BEGIN RECORDS

/-- Leaf i takes a generation and a priority, and its level-5 node the difference d from the old one (R273); g is the signature. -/
def leafWritten (s1 : State) (o : TjOp) (k : Store) (i gen prio d : Nat) (s3 : State) (g : Sig) : Prop :=
  ∃ s2 a b, s1.treeOp o.engine .swp (k.tbase + 8 * i) (gen % 2 ^ 32 * 2 ^ 32 + prio) = .ok s2 (.ok a) ∧
    s2.treeOp o.engine .add (k.tbase + 8 * k.cap + 8 * (i / 16)) d = .ok s3 (.ok b) ∧ g = a ||| b ∧
    s3.comb = s1.comb ∧ k.badAbove (i / 16) = false

/-- A descriptor's RBASE and the length of its records; the address of a slot's record (R270, R272). -/
def recordLen (d : BitVec 1024) : Nat := (d.toNat / 2 ^ 293 % 2 ^ 7 + 1) * 64
def recordAt (d : BitVec 1024) (slot : Nat) : Nat := d.toNat % 2 ^ 64 + slot * recordLen d

/-- The operation after its first task (R278). -/
def taskDone (o : TjOp) (g : Sig) : TjOp :=
  { o with tasks := o.tasks.drop 1, buf := none, copied := 0, sig := o.sig ||| g, arrived := true
           finished := (o.tasks.drop 1).isEmpty }

/-- The status word of an operation (R278). -/
def tjStatus (o : TjOp) : Word := BitVec.ofNat 32 (o.flags.toNat * 2 ^ 24 + (if o.perr then 2 ^ 8 else 0) + o.code)

/-- An AX operation has been answered. -/
def axAnswered (s u : State) (die : Nat) (o : StackOp) (a : Answer) : Prop :=
  u.stackOps = s.stackOps.filter (fun q => q.n != o.n) ∧
  ∃ n, u.net = s.net ++ [{ seq := n, part := o.part, src := dieCore die, body := .wake o.tid o.seq a }]

end Sys2Proof.Claims

namespace Sys2Proof.Claims

open Sys2Proof.Machine

/-! ## Launches, clocks, translation (R85–R93, R101, R307–R316, R327–R329) -/

/-- A launch of a partition by its id. -/
def launchOf (s : State) (p lid : Nat) (l : Launch) : Prop := s.launches.find? (fun l => l.part == p && l.lid == lid) = some l

/-- A field of a launch's descriptor (R307). -/
def descField (l : Launch) (hi lo : Nat) : Nat := l.desc.toNat / 2 ^ lo % 2 ^ (hi + 1 - lo)

/-- Thread i of a launch as it begins on a core's slot (R165, R168, R314). -/
def begun (s : State) (l : Launch) (i : Nat) (t : Thread) : Prop :=
  t.tid = { part := l.part, lid := l.lid, idx := i } ∧ t.phase = .run ∧ t.pc.toNat = descField l 1023 960 ∧
  (t.rs 0).toNat = i % 2 ^ 32 ∧ (t.rs 1).toNat = l.count % 2 ^ 32 ∧
  (t.rs 3).toNat * 2 ^ 32 + (t.rs 2).toNat = descField l 959 896 ∧
  (t.rs 4).toNat = relX (s.shape l.part) t.core % 2 ^ 32 ∧ (t.rs 5).toNat = relY (s.shape l.part) t.core % 2 ^ 32 ∧
  (∀ r : BitVec 4, 6 ≤ r.toNat → t.rs r = 0) ∧ (∀ r : BitVec 7, t.rv r = 0) ∧ (∀ r : BitVec 3, t.rk r = 0) ∧ t.p = 1 ∧
  t.acc = BitVec.allOnes 512 ∧ t.seen = 0 ∧ t.told = 0 ∧ t.csr.tvecl = 0 ∧ t.csr.tvech = 0 ∧ t.csr.fmode = 0 ∧ t.csr.fstat = 0 ∧
  t.csr.fmtd.toNat = descField l 236 225 ∧ t.prv = l.desc.getLsbD 222 ∧ t.home = none

/-- A partition with some of its record changed. -/
def withPart (s : State) (p : Nat) (x : Part) : State := s.setPart p x

/-- The length of a quad's cycle in units of 1/224 tick: 35 at 640 MHz, and 32 at the nominal rate, which a stretch of one
eighth lengthens by 4 (R327, R328). -/
def cycleLength (c : Clock) : Nat := if c.pinned then 35 else 32 + 4 * Nat.min 4 (Nat.max c.stretch c.limit)

/-- The clock of a quad that keeps the cycle under way and has other stretches from the next one on (R327). -/
def reclocked (s : State) (q : Nat) (pinned : Bool) (stretch limit : Nat) : State :=
  let c := s.clock q
  let past := 224 * s.gtime + s.frac - c.since
  let k := if 224 * s.gtime + s.frac < c.since then 0 else (past + cycleLength c - 1) / cycleLength c
  { s with clocks := Table.set s.clocks q { cycles := c.cycles + k, since := c.since + k * cycleLength c
                                            pinned := pinned, stretch := stretch, limit := limit } }

end Sys2Proof.Claims

namespace Sys2Proof.Claims

open Sys2Proof.Machine

/-! ## Partitions, management, the host (R350–R382) -/

/-- A partition command as it begins: logged, and BUSY set (R353, R354). -/
def begunCommand (s : State) (p op : Nat) : State :=
  (s.logEntry 1 p op).setPart p { (s.logEntry 1 p op).part p with busy := true }

/-- A partition command that ends at once: logged, its code written, BUSY as it was, and a management event posted. -/
def codeOf (s u : State) (p op code : Nat) : Prop :=
  (u.part p).code = code ∧ (u.part p).busy = false ∧ (u.part p).claim = none ∧ (u.part p).working = none ∧
  u.log = (s.logEntry 1 p op).log ∧ u.mgmt.logcnt = s.mgmt.logcnt + 1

END RECORDS

AIM OF THE TASK:
Working from the material above, retype exactly the lines from the one with "def cycleLength (c" through the one with "let past := 224", both included, and only those lines.

SOLUTION TO THE EXERCISE:
def cycleLength (c : Clock) : Nat := if c.pinned then 35 else 32 + 4 * Nat.min 4 (Nat.max c.stretch c.limit)

/-- The clock of a quad that keeps the cycle under way and has other stretches from the next one on (R327). -/
def reclocked (s : State) (q : Nat) (pinned : Bool) (stretch limit : Nat) : State :=
  let c := s.clock q
  let past := 224 * s.gtime + s.frac - c.since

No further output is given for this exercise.